(EXERCISE DATA)

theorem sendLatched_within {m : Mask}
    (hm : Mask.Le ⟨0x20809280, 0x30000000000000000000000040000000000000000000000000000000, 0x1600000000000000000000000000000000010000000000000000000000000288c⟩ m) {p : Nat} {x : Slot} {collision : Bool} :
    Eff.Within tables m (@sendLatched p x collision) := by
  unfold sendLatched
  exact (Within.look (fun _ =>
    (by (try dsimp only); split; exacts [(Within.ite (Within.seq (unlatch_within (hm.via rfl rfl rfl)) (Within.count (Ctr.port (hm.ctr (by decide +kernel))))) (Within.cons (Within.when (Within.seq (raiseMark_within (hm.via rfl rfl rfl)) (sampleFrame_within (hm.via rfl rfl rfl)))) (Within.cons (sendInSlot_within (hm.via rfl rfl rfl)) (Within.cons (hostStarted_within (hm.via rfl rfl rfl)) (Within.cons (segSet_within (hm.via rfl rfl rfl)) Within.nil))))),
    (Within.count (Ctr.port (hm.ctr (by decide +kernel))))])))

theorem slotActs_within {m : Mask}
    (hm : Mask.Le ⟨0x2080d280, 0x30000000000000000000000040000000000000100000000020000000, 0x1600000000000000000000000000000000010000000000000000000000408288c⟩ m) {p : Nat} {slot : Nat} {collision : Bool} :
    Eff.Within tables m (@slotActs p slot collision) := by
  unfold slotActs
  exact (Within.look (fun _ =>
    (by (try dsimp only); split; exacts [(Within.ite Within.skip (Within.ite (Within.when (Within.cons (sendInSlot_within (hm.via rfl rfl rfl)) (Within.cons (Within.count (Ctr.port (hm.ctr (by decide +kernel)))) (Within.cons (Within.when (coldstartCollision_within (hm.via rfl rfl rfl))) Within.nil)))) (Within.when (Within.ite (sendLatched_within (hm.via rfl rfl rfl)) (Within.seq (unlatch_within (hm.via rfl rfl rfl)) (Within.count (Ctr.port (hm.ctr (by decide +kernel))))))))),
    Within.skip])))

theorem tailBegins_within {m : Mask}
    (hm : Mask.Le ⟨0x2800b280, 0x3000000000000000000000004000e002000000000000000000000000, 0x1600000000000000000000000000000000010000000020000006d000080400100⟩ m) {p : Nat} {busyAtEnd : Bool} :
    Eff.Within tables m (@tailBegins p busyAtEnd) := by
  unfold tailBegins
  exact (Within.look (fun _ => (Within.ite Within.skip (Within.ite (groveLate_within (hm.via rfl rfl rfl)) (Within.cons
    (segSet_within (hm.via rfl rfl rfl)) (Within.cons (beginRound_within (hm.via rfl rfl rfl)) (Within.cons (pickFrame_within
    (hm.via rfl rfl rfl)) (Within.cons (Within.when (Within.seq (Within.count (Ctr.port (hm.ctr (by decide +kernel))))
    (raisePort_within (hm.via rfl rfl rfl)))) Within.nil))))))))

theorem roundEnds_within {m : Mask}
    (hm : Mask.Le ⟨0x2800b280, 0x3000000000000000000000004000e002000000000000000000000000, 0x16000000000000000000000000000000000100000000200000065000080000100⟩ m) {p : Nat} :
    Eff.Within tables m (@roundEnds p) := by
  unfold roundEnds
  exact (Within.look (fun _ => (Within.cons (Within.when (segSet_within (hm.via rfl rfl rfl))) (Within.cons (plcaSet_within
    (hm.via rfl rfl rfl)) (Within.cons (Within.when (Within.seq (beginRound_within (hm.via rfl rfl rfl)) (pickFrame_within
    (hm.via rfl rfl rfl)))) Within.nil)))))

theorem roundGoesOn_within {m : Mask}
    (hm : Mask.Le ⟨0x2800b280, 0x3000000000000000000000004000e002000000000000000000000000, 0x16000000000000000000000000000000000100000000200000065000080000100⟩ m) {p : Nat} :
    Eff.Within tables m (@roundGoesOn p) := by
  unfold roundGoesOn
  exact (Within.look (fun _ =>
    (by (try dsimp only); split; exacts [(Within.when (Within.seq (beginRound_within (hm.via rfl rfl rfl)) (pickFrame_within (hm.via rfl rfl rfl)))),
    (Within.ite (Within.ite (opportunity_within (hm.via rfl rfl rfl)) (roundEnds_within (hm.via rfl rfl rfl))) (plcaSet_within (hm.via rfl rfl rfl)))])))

(End EXERCISE DATA)

PROBLEM
Matching lines for the string "unfold": count them across the listing and reply with the number alone.

SOLVED PROBLEM
5